South African safari-dance act Gazelle have slowly been infiltrating their homeland. Think of them as South Africa’s best kept secret. Having had much success internationally, they recently returned to home soil for a countrywide tour. Perdeby managed to find time to have a chat with frontman and conceptualist Xander Ferreira before he jetted off to New York.

 You have a very distinct style in your music and image. What inspires this?

I think everything around me, you know. We mix a lot of different aesthetics – African aesthetics with contemporary aesthetics, giving us an international kind of look and flavour.  We’re just trying to create our own thing, you know? And we use different elements: like we’ll go to the Chinese shop and buy a bunch of bulls**t there because those are the guys that are selling what looks like traditional stuff. Like a blanket that would be, for instance, a traditional Ndebele blanket – but it’s made in China.

What do the overseas crowds think about your Afrikaans song, “Die Verlore Seun”?

I guess they don’t really understand it but a lot of people really like the song melodically. It’s been a very successful song for us. Some of our English music has become much more popular in different places – our one song “She Did Me In” got onto 5fm and is playing there. It became a really big hit in Spain because it was used for a clothing brand commercial so then it became a really well-known song.

What do you think of the current state of the music scene in South Africa? Are there any particular trends in terms of local music at the moment that you like or dislike?

I think it’s great that there are a lot of people that are daring and are stepping beyond just trying to play music. I think there’s amazing talent coming out of the country. I mean, we’re playing this one festival in France: us, 340ml, Tumi and the Volume, and Die Antwoord. I’m not sure who else. But serious South African acts. And we’re playing with big bands. We’re playing with Iggy Pop. Like, really crazy acts. And it’s great to see that we can use this window of opportunity while the world is looking at South Africa.

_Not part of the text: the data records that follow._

-- ==== Sys2Proof/Decode.lean ====
section
/-! DEFINITION. The command that a word spells by the table's bits. The table of this block gives no row any bits: its rows
are writes, reads, entries, messages and events, and no word spells one of them. -/

namespace Sys2Proof

/-- The command of a word: the rows of spec/opcode_table.json have no bits, so no word spells one. -/
def decodeTableWord (_nbits _w : Nat) : Option Instr := none

end Sys2Proof
end

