-- ==== Sys2Proof/Machine/Slh.lean ====
section
/-! DEFINITION. SLH-DSA as FIPS 205 gives it (PRESUMED, log entry 53; R154 to R160): addresses, the two families of hash
functions, one-time keys, hypertree and FORS, key generation, signing and verification. -/

namespace Sys2Proof.Machine

namespace Slh

/-- A parameter set: n, the layers d, the height of a tree of the hypertree, the height and number of the FORS trees, the length
of a digest, and whether its hash is SHAKE256. -/
structure Par where
  n : Nat
  d : Nat
  th : Nat
  a : Nat
  k : Nat
  m : Nat
  shake : Bool
  deriving DecidableEq, Repr, Inhabited

/-- The parameter sets of Table 6.1 by PSET; those of even number use SHAKE256 (FIPS 205, Table 2). -/
def par (ps : Nat) : Par :=
  let row : List (Nat × Nat × Nat × Nat × Nat × Nat) :=
    [(16, 7, 9, 12, 14, 30), (16, 22, 3, 6, 33, 34), (24, 7, 9, 14, 17, 39), (24, 22, 3, 8, 33, 42), (32, 8, 8, 14, 22, 47),
     (32, 17, 4, 9, 35, 49)]
  let (n, d, th, a, k, m) := row.getD ((ps - 1) / 2) default
  ⟨n, d, th, a, k, m, ps % 2 == 0⟩

/-! ### Addresses -/

/-- An address: layer, tree, type, and the three words that follow the type. -/
structure Adrs where
  layer : Nat
  tree : Nat
  kind : Nat
  w1 : Nat
  w2 : Nat
  w3 : Nat
  deriving DecidableEq, Repr, Inhabited

/-- The types of an address. -/
def wotsHash : Nat := 0
def wotsPk : Nat := 1
def treeKind : Nat := 2
def forsTree : Nat := 3
def forsRoots : Nat := 4
def wotsPrf : Nat := 5
def forsPrf : Nat := 6

/-- An address with another type and its words. -/
def Adrs.as (x : Adrs) (kind w1 w2 w3 : Nat) : Adrs := { x with kind := kind, w1 := w1, w2 := w2, w3 := w3 }

/-- 32 bytes of an address, and the 22 bytes of its compressed form. -/
def Adrs.bytes (x : Adrs) : Bytes :=
  beBytes 4 x.layer ++ beBytes 12 x.tree ++ beBytes 4 x.kind ++ beBytes 4 x.w1 ++ beBytes 4 x.w2 ++ beBytes 4 x.w3

def Adrs.short (x : Adrs) : Bytes :=
  beBytes 1 x.layer ++ beBytes 8 x.tree ++ beBytes 1 x.kind ++ beBytes 4 x.w1 ++ beBytes 4 x.w2 ++ beBytes 4 x.w3

/-! ### Hash functions (FIPS 205, section 11) -/

def sha256 (x : Bytes) : Bytes := hashOf 0x01 x [] [] 32

def sha512 (x : Bytes) : Bytes := hashOf 0x03 x [] [] 64

def shake (x : Bytes) (n : Nat) : Bytes := hashOf 0x0C x [] [] n

/-- F, PRF: one input block under SHA-256 for every set. -/
def hashF (p : Par) (pkSeed : Bytes) (x : Adrs) (m : Bytes) : Bytes :=
  if p.shake then shake (pkSeed ++ x.bytes ++ m) p.n
  else (sha256 (pkSeed ++ zeros (64 - p.n) ++ x.short ++ m)).take p.n

/-- H and T: SHA-512 from n = 24 on. -/
def hashT (p : Par) (pkSeed : Bytes) (x : Adrs) (m : Bytes) : Bytes :=
  if p.shake || p.n == 16 then hashF p pkSeed x m
  else (sha512 (pkSeed ++ zeros (128 - p.n) ++ x.short ++ m)).take p.n

/-- PRF_msg, the randomizer of a message. -/
def prfMsg (p : Par) (skPrf optRand m : Bytes) : Bytes :=
  if p.shake then shake (skPrf ++ optRand ++ m) p.n
  else (hmacOf (if p.n = 16 then 0x01 else 0x03) skPrf (optRand ++ m)).take p.n

/-- MGF1 over a hash of `len` bytes. -/
def mgf1 (hash : Bytes → Bytes) (len : Nat) (x : Bytes) (n : Nat) : Bytes :=
  ((List.range (ceilDiv n len)).flatMap fun i => hash (x ++ beBytes 4 i)).take n

/-- H_msg, the digest of a message. -/
def digest (p : Par) (r pk m : Bytes) : Bytes :=
  let pkSeed := pk.take p.n
  if p.shake then shake (r ++ pk ++ m) p.m
  else if p.n = 16 then mgf1 sha256 32 (r ++ pkSeed ++ sha256 (r ++ pk ++ m)) p.m
  else mgf1 sha512 64 (r ++ pkSeed ++ sha512 (r ++ pk ++ m)) p.m

/-! ### WOTS+ -/

/-- The digits that a one-time key signs: those of the message and of its checksum. -/
def wotsDigits (p : Par) (m : Bytes) : List Nat :=
  let ds := HashTree.digits 4 (2 * p.n) m
  ds ++ HashTree.digits 4 3 (beBytes 2 (HashTree.checksum 4 ds * 16))

/-- Chain `i` of the key at an address, from position `start`, `n` steps on. -/
def wotsChain (p : Par) (pkSeed : Bytes) (x : Adrs) (i start n : Nat) (v : Bytes) : Bytes :=
  HashTree.chain (fun j y => hashF p pkSeed (x.as wotsHash x.w1 i j) y) n start v

/-- Secret value `i` of the key at an address. -/
def wotsSecret (p : Par) (skSeed pkSeed : Bytes) (x : Adrs) (i : Nat) : Bytes :=
  hashF p pkSeed (x.as wotsPrf x.w1 i 0) skSeed

def wotsPublic (p : Par) (skSeed pkSeed : Bytes) (x : Adrs) : Bytes :=
  hashT p pkSeed (x.as wotsPk x.w1 0 0)
    ((List.range (2 * p.n + 3)).flatMap fun i => wotsChain p pkSeed x i 0 15 (wotsSecret p skSeed pkSeed x i))

def wotsSign (p : Par) (skSeed pkSeed : Bytes) (x : Adrs) (m : Bytes) : Bytes :=
  ((wotsDigits p m).mapIdx fun i d => wotsChain p pkSeed x i 0 d (wotsSecret p skSeed pkSeed x i)).flatten

/-- The public key that a signature leads to. -/
def wotsFromSig (p : Par) (pkSeed : Bytes) (x : Adrs) (sig m : Bytes) : Bytes :=
  hashT p pkSeed (x.as wotsPk x.w1 0 0)
    ((wotsDigits p m).mapIdx fun i d => wotsChain p pkSeed x i d (15 - d) (sub sig (p.n * i) p.n)).flatten

/-! ### Trees of the hypertree -/

/-- The key pair `i` of the tree at an address. -/
def xmssLeaf (p : Par) (skSeed pkSeed : Bytes) (x : Adrs) (i : Nat) : Bytes :=
  wotsPublic p skSeed pkSeed (x.as wotsHash i 0 0)

def xmssJoin (p : Par) (pkSeed : Bytes) (x : Adrs) (h i : Nat) (l r : Bytes) : Bytes :=
  hashT p pkSeed (x.as treeKind 0 h i) (l ++ r)

def xmssSign (p : Par) (skSeed pkSeed : Bytes) (x : Adrs) (m : Bytes) (i : Nat) : Bytes :=
  wotsSign p skSeed pkSeed (x.as wotsHash i 0 0) m
    ++ (HashTree.path (xmssLeaf p skSeed pkSeed x) (xmssJoin p pkSeed x) p.th i).flatten

def xmssFromSig (p : Par) (pkSeed : Bytes) (x : Adrs) (sig m : Bytes) (i : Nat) : Bytes :=
  let w := p.n * (2 * p.n + 3)
  HashTree.climb (xmssJoin p pkSeed x) 0 i (wotsFromSig p pkSeed (x.as wotsHash i 0 0) sig m)
    (HashTree.pieces p.n p.th (sig.drop w))

/-- Bytes of one layer of a hypertree signature. -/
def layerLen (p : Par) : Nat := p.n * (2 * p.n + 3 + p.th)

/-- The layers of a hypertree signature from a layer up, `n` of them: the tree and the leaf that sign `m`. -/
def treeSign (p : Par) (skSeed pkSeed : Bytes) : Nat → Nat → Nat → Nat → Bytes → Bytes
  | 0, _, _, _, _ => []
  | n + 1, layer, tree, leaf, m =>
    let x : Adrs := { (default : Adrs) with layer := layer, tree := tree }
    let sig := xmssSign p skSeed pkSeed x m leaf
    sig ++ treeSign p skSeed pkSeed n (layer + 1) (tree / 2 ^ p.th) (tree % 2 ^ p.th) (xmssFromSig p pkSeed x sig m leaf)

/-- The root that a hypertree signature leads to. -/
def treeFromSig (p : Par) (pkSeed : Bytes) : Nat → Nat → Nat → Nat → Bytes → Bytes → Bytes
  | 0, _, _, _, _, m => m
  | n + 1, layer, tree, leaf, sig, m =>
    let x : Adrs := { (default : Adrs) with layer := layer, tree := tree }
    treeFromSig p pkSeed n (layer + 1) (tree / 2 ^ p.th) (tree % 2 ^ p.th) (sig.drop (layerLen p))
      (xmssFromSig p pkSeed x sig m leaf)

/-! ### FORS -/

def forsSecret (p : Par) (skSeed pkSeed : Bytes) (x : Adrs) (i : Nat) : Bytes :=
  hashF p pkSeed (x.as forsPrf x.w1 0 i) skSeed

def forsLeaf (p : Par) (skSeed pkSeed : Bytes) (x : Adrs) (i : Nat) : Bytes :=
  hashF p pkSeed (x.as forsTree x.w1 0 i) (forsSecret p skSeed pkSeed x i)

/-- A node of the tree that begins at leaf `base`: its indices count on over all the trees. -/
def forsJoin (p : Par) (pkSeed : Bytes) (x : Adrs) (tree : Nat) (h i : Nat) (l r : Bytes) : Bytes :=
  hashT p pkSeed (x.as forsTree x.w1 h (tree * 2 ^ (p.a - h) + i)) (l ++ r)

def forsSign (p : Par) (skSeed pkSeed : Bytes) (x : Adrs) (md : Bytes) : Bytes :=
  ((HashTree.digits p.a p.k md).mapIdx fun t i =>
    forsSecret p skSeed pkSeed x (t * 2 ^ p.a + i)
      ++ (HashTree.path (fun j => forsLeaf p skSeed pkSeed x (t * 2 ^ p.a + j)) (forsJoin p pkSeed x t) p.a i).flatten).flatten

def forsFromSig (p : Par) (pkSeed : Bytes) (x : Adrs) (sig md : Bytes) : Bytes :=
  let one := p.n * (1 + p.a)
  hashT p pkSeed (x.as forsRoots x.w1 0 0) ((HashTree.digits p.a p.k md).mapIdx fun t i =>
    let s := sub sig (one * t) one
    HashTree.climb (forsJoin p pkSeed x t) 0 i (hashF p pkSeed (x.as forsTree x.w1 0 (t * 2 ^ p.a + i)) (s.take p.n))
      (HashTree.pieces p.n p.a (s.drop p.n))).flatten

/-! ### Keys and signatures -/

/-- PK.root from SK.seed and PK.seed. -/
def root (p : Par) (skSeed pkSeed : Bytes) : Bytes :=
  let x : Adrs := { (default : Adrs) with layer := p.d - 1 }
  HashTree.node (xmssLeaf p skSeed pkSeed x) (xmssJoin p pkSeed x) p.th 0

/-- SK.seed, SK.prf, PK.seed and PK.root, from the first three (R155, R160). -/
def secKey (ps : Nat) (seeds : Bytes) : Bytes :=
  let p := par ps
  let s := seeds.take (3 * p.n)
  s ++ root p (s.take p.n) (s.drop (2 * p.n))

/-- PK.seed and PK.root of a private key. -/
def pubOf (ps : Nat) (sk : Bytes) : Bytes := sub sk (2 * (par ps).n) (2 * (par ps).n)

/-- M′ of R156. -/
def framed (mode ph : Nat) (ctx msg : Bytes) : Bytes :=
  [BitVec.ofNat 8 mode, BitVec.ofNat 8 ctx.length] ++ ctx ++ (if mode = 1 then MlDsa.oid ph else []) ++ msg

/-- What a digest selects: the FORS message, the tree and the leaf of the lowest layer. -/
def selected (p : Par) (dg : Bytes) : Bytes × Nat × Nat :=
  let mdLen := ceilDiv (p.k * p.a) 8
  let tBits := p.th * (p.d - 1)
  let tLen := ceilDiv tBits 8
  (dg.take mdLen, beNat (sub dg mdLen tLen) % 2 ^ tBits, beNat (sub dg (mdLen + tLen) (ceilDiv p.th 8)) % 2 ^ p.th)

/-- slh_sign_internal: opt_rand and M′ (R157). -/
def sign (ps : Nat) (sk optRand m : Bytes) : Bytes :=
  let p := par ps
  let skSeed := sk.take p.n
  let pkSeed := sub sk (2 * p.n) p.n
  let r := prfMsg p (sub sk p.n p.n) optRand m
  let (md, tree, leaf) := selected p (digest p r (pubOf ps sk) m)
  let x : Adrs := { (default : Adrs) with tree := tree, kind := forsTree, w1 := leaf }
  let fors := forsSign p skSeed pkSeed x md
  r ++ fors ++ treeSign p skSeed pkSeed p.d 0 tree leaf (forsFromSig p pkSeed x fors md)

/-- slh_verify_internal: does the recomputed root equal PK.root (R159)? -/
def verify (ps : Nat) (pk sig m : Bytes) : Bool :=
  let p := par ps
  let pkSeed := pk.take p.n
  let (md, tree, leaf) := selected p (digest p (sig.take p.n) pk m)
  let x : Adrs := { (default : Adrs) with tree := tree, kind := forsTree, w1 := leaf }
  let forsLen := p.n * p.k * (1 + p.a)
  treeFromSig p pkSeed p.d 0 tree leaf (sig.drop (p.n + forsLen)) (forsFromSig p pkSeed x (sub sig p.n forsLen) md)
    == sub pk p.n p.n

end Slh

end Sys2Proof.Machine
end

How would you describe your sound?

It’s a mixture of a lot of elements. All the stuff we like – from electro and punk, to disco, reggae, dub and then lots of elements of traditional South African music. And every time people asked us this question we didn’t know what to say. So we decided, “Okay, let’s just make up a name.” And we called it limpop. Like Limpopo without the O, because we come from there and that could be a musical genre. So we just used that. The cool thing is it became a real word because it’s been published, f**k, maybe more than 50 times on TV, radio, magazines and newspapers, wherever. Because they wrote limpop as a genre, it exists now. So we’re hoping to find another band that can fall in the same style, you know?

Perdeby heard that you are busy with a clothing line. Would you like to see South Africa catching on to the Gazelle style?

I don’t think so, you know. I don’t think that our style is really a pop style, it’s more like a mixture. It’s a little more extravagant. I guess a little bit more daring. We are there to try and make statements.